**PROBLEM DESCRIPTION**
Within the records below is a range that opens at the line with "greater]) fun hw a b => by" and closes at the line with "theorem opAnd_formed (x". Return that range word for word, both ends included, and only that range.

**EXCERPTED RECORDS**
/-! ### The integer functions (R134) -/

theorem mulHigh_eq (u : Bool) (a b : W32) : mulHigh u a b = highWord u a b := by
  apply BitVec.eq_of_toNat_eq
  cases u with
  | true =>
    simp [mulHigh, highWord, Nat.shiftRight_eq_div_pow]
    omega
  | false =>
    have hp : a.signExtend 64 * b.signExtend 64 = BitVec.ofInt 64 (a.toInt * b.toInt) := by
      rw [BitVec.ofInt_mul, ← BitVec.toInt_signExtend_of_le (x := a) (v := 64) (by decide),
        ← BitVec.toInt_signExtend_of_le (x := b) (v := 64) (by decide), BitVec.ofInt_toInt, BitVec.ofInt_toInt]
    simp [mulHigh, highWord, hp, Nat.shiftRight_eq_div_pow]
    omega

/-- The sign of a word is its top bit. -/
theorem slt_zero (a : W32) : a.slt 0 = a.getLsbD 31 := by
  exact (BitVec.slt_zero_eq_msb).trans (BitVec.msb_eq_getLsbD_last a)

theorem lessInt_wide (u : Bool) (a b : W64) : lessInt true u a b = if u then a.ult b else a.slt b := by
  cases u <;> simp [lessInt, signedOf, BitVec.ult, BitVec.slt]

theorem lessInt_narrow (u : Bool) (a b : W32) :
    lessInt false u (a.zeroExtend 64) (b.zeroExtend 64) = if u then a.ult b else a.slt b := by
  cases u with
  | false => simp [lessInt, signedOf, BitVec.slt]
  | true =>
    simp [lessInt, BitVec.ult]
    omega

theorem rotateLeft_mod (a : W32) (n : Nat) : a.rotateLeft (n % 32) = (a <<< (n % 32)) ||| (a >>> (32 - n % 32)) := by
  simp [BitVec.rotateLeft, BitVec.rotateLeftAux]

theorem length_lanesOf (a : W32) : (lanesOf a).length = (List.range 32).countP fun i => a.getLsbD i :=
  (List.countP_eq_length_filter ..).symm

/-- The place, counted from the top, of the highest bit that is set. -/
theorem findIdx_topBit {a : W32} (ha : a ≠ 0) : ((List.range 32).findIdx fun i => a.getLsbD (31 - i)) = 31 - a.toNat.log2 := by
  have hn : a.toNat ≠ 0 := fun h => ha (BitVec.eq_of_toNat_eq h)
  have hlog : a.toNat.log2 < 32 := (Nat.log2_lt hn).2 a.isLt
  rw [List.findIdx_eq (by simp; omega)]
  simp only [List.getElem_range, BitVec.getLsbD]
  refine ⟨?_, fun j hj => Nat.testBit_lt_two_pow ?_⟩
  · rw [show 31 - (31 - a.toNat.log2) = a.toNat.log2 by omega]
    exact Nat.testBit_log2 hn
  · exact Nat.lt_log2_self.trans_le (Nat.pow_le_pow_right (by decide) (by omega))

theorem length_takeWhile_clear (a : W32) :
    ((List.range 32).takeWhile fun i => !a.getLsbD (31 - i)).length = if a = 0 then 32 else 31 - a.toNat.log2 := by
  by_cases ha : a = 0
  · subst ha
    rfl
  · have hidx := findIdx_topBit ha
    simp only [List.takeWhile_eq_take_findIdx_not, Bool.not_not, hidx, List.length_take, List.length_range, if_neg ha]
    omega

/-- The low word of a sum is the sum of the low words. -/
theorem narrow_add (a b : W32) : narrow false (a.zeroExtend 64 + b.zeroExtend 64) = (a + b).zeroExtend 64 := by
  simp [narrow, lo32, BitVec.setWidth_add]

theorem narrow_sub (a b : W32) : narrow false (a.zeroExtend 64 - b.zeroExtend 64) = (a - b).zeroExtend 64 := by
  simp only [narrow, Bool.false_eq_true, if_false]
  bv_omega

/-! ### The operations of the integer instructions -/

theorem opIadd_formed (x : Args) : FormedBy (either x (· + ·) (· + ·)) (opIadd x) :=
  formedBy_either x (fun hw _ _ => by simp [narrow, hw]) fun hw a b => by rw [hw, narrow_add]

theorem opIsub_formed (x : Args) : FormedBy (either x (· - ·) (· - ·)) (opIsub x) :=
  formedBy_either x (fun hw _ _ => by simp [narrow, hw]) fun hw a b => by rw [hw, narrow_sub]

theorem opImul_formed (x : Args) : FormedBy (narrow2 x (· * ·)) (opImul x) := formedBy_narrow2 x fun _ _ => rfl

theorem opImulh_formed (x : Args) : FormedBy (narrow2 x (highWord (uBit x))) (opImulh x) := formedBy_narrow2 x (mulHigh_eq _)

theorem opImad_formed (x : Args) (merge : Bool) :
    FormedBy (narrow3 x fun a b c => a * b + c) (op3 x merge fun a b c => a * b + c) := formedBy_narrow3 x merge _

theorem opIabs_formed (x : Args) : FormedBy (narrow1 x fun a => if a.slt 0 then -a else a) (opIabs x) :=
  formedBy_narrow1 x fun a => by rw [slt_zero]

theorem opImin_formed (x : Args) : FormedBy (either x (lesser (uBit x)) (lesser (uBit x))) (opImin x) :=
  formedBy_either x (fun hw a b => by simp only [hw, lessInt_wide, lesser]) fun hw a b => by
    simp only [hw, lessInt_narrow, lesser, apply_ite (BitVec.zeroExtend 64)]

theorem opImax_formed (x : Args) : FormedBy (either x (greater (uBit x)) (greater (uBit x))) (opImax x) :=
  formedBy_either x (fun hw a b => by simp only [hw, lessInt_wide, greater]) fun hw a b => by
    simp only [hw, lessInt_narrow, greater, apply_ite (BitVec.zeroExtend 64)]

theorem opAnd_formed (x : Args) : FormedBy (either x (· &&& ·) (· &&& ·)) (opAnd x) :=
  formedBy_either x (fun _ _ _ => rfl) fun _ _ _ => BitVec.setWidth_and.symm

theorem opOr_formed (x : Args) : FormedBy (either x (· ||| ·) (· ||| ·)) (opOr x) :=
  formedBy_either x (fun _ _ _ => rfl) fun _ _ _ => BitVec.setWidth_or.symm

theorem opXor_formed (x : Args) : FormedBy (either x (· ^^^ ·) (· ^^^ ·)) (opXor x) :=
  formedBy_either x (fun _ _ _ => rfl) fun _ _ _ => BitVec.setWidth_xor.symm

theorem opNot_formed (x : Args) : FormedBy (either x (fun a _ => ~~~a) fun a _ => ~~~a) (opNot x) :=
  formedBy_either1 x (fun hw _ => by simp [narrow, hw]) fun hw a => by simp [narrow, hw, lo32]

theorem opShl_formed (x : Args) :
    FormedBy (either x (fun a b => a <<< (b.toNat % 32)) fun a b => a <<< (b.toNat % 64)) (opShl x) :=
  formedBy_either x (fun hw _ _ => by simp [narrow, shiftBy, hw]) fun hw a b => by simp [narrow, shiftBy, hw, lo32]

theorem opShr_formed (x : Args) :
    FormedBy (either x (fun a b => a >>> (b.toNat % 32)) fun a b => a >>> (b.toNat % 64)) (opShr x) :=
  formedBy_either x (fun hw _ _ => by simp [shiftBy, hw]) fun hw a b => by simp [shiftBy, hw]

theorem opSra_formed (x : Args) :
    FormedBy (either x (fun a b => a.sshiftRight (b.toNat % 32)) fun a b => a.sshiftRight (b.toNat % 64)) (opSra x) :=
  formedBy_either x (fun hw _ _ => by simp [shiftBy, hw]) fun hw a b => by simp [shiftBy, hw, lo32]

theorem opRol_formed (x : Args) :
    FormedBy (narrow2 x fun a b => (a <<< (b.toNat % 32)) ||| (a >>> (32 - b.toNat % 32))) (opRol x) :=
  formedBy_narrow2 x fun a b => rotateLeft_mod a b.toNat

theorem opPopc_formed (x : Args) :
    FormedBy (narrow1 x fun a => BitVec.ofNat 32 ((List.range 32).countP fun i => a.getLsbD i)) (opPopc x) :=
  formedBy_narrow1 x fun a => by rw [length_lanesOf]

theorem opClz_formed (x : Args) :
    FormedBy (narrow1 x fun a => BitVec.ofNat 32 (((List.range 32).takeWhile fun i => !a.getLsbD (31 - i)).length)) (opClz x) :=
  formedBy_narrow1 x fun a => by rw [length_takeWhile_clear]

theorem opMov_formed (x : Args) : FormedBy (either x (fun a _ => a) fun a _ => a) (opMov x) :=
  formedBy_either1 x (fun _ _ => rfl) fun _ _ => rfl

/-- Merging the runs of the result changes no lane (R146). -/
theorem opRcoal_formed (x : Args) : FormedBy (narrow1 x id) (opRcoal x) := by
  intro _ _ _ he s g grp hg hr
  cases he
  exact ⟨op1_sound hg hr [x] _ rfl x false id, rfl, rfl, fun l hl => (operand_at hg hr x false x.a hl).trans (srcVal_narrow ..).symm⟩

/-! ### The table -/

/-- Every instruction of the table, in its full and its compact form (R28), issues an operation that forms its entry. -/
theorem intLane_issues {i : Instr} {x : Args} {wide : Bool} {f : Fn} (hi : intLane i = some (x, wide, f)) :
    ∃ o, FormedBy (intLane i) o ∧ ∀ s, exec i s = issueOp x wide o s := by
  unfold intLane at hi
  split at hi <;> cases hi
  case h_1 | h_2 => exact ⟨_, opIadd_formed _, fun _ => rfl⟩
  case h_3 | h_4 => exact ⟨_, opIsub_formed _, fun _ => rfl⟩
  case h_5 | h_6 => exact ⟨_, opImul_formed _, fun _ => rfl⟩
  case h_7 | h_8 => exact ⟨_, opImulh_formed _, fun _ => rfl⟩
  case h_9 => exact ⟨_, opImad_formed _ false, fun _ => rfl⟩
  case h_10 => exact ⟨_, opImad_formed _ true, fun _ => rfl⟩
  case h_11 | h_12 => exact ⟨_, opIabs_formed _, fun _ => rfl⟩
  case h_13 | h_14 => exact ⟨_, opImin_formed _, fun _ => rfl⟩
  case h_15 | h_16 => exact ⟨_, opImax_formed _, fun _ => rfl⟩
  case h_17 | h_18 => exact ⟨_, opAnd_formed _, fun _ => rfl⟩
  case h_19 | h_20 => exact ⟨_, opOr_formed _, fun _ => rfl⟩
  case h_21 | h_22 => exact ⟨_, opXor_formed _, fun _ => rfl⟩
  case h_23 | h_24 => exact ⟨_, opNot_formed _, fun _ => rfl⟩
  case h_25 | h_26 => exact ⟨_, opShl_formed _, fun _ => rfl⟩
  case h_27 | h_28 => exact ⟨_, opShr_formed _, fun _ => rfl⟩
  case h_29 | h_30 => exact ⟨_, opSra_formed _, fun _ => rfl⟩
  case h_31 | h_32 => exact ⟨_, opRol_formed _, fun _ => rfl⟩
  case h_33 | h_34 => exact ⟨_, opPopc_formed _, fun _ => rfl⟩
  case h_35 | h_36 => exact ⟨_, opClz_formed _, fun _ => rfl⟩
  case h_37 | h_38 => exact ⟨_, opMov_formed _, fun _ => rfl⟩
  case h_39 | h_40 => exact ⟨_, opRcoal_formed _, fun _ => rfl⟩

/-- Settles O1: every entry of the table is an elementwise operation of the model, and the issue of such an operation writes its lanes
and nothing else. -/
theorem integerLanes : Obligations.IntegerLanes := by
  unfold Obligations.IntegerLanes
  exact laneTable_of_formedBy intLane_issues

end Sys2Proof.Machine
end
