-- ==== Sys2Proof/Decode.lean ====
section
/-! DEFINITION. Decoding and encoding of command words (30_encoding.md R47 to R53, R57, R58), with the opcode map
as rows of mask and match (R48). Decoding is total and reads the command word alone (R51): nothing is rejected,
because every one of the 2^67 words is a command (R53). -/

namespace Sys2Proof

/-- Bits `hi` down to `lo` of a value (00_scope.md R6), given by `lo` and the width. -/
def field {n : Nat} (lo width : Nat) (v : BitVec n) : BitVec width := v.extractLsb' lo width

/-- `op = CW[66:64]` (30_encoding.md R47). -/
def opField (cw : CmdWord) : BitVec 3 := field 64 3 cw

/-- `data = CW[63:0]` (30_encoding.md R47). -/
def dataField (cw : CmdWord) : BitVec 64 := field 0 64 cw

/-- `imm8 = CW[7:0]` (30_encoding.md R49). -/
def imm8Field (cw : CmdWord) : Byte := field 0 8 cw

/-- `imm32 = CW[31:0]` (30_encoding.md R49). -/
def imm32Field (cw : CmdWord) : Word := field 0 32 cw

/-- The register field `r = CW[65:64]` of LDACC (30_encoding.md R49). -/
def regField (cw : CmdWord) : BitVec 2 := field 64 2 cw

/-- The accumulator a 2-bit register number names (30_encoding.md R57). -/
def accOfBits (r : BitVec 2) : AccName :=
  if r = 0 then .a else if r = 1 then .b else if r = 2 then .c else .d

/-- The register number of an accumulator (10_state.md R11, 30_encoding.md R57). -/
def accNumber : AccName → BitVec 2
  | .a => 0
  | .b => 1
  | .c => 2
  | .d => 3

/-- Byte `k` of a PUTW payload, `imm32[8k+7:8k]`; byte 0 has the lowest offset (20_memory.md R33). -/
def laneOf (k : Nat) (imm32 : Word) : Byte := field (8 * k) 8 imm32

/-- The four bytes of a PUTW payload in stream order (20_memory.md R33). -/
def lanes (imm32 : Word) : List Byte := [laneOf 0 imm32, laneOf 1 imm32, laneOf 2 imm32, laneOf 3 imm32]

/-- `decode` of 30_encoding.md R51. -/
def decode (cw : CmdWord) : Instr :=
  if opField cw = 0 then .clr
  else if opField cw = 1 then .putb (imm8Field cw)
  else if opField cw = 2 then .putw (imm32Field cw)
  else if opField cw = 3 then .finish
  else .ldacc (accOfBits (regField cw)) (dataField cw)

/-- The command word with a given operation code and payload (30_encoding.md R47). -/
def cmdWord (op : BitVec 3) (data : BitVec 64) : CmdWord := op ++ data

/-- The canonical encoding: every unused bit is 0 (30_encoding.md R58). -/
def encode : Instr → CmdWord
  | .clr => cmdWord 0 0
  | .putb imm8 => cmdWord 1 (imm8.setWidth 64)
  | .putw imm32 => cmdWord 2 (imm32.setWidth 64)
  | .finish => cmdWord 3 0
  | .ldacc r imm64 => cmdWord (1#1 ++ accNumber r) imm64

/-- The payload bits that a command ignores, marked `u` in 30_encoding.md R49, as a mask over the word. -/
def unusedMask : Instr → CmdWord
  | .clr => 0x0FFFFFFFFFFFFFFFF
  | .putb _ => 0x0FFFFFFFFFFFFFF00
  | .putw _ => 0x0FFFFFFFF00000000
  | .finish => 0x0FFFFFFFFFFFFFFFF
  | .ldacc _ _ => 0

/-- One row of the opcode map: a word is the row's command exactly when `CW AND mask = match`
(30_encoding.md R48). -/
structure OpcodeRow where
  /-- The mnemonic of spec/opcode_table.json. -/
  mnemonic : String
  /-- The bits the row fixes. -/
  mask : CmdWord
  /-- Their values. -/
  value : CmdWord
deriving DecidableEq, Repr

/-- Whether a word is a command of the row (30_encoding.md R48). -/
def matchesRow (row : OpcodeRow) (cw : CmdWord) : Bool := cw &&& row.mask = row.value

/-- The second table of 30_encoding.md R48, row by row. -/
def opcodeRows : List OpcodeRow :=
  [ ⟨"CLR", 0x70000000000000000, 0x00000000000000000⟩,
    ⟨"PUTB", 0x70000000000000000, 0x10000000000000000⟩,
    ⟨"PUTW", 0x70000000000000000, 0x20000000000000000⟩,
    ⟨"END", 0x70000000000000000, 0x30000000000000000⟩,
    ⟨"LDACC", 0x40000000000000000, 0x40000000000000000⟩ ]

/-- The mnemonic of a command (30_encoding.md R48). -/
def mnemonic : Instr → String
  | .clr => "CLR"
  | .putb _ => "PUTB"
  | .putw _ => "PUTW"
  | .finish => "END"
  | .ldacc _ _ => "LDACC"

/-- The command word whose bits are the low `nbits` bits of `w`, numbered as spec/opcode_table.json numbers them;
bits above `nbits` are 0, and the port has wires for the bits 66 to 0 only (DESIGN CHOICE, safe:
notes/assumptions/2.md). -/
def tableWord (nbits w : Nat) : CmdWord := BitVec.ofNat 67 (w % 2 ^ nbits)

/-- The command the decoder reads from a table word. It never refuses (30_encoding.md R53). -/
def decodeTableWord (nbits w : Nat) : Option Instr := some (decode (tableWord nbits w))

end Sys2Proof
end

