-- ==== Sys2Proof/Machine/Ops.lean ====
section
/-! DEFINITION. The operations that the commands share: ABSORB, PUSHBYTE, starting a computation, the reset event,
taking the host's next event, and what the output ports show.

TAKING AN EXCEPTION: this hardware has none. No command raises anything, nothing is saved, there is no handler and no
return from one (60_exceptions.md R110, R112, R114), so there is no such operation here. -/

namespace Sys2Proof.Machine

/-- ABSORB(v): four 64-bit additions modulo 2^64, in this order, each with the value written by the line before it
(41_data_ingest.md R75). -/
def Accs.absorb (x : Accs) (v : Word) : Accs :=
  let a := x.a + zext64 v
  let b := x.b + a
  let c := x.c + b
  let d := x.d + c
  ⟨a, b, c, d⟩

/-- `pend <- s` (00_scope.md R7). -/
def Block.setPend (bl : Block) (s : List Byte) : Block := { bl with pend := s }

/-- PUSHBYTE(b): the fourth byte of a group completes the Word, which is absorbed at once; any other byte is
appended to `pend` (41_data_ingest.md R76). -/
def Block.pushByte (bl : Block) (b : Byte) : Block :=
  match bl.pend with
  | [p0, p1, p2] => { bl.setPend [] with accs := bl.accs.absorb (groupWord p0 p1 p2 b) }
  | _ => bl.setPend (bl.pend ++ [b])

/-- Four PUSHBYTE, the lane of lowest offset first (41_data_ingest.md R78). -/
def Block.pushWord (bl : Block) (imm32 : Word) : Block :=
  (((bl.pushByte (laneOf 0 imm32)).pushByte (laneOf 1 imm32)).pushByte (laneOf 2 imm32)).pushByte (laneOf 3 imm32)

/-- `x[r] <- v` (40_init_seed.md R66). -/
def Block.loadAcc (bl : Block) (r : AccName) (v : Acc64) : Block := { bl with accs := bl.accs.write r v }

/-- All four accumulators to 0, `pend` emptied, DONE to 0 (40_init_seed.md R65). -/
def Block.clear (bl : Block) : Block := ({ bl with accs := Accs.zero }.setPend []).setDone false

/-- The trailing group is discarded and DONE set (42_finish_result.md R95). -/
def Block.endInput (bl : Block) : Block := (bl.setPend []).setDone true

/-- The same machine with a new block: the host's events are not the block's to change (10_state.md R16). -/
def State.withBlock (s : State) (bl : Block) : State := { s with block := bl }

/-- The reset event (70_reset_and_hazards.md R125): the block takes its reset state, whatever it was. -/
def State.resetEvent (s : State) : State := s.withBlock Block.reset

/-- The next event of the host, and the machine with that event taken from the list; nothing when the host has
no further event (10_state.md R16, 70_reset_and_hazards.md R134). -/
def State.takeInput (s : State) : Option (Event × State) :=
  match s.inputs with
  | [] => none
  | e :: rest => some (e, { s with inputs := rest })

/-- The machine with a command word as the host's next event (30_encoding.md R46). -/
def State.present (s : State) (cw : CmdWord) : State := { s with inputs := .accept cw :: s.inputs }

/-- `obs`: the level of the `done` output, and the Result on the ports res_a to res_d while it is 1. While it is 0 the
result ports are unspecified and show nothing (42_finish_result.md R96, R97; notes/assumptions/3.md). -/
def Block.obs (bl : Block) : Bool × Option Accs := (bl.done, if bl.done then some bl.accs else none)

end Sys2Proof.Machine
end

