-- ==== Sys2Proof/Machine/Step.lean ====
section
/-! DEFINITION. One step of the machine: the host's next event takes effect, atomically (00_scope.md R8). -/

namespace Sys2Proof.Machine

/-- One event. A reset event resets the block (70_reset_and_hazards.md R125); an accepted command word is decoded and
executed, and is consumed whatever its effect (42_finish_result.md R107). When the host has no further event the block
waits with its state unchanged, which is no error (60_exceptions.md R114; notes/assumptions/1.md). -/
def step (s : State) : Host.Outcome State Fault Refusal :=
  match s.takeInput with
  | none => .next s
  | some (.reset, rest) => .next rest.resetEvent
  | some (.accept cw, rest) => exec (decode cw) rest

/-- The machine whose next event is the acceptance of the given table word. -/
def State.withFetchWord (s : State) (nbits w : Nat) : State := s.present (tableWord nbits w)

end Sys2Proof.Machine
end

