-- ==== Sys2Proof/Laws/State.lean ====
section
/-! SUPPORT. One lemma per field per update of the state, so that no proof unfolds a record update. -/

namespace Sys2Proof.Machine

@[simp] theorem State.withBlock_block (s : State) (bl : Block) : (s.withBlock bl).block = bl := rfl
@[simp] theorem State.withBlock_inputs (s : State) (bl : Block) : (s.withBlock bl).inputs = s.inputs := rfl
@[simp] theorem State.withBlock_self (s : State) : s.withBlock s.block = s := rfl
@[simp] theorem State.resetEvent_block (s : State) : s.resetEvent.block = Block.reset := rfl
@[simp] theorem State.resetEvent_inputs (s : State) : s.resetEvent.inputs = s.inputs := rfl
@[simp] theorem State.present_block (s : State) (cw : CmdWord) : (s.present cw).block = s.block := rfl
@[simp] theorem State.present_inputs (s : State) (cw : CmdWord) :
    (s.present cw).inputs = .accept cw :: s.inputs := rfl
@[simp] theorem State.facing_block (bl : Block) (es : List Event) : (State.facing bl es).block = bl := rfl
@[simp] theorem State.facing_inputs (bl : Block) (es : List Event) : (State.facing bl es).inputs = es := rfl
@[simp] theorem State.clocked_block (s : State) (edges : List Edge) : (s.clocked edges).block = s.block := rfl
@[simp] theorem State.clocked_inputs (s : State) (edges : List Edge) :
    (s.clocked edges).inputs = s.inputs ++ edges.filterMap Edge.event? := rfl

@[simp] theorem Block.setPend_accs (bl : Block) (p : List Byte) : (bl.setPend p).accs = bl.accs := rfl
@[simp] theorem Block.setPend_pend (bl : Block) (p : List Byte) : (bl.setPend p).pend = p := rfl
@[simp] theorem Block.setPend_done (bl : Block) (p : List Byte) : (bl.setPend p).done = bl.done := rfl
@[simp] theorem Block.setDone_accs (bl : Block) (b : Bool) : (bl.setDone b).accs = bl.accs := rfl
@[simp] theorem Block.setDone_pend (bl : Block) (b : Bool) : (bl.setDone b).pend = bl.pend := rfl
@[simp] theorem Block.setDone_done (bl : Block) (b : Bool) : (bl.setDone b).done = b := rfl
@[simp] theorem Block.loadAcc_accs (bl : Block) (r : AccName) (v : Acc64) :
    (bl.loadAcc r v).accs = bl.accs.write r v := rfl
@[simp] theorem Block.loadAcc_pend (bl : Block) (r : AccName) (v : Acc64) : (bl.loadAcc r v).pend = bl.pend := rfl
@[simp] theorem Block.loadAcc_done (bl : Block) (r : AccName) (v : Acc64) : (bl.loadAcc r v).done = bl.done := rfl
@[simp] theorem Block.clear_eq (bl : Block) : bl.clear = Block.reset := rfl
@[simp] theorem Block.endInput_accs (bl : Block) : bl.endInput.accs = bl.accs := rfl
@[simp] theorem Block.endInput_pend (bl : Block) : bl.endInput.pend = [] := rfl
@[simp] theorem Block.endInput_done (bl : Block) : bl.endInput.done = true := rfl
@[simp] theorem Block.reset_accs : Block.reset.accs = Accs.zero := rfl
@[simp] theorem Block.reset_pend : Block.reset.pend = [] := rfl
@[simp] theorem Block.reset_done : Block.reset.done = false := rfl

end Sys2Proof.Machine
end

**ANSWER TO THIS PROBLEM**
  formedBy_either x (fun hw a b => by simp only [hw, lessInt_wide, greater]) fun hw a b => by
    simp only [hw, lessInt_narrow, greater, apply_ite (BitVec.zeroExtend 64)]

theorem opAnd_formed (x : Args) : FormedBy (either x (· &&& ·) (· &&& ·)) (opAnd x) :=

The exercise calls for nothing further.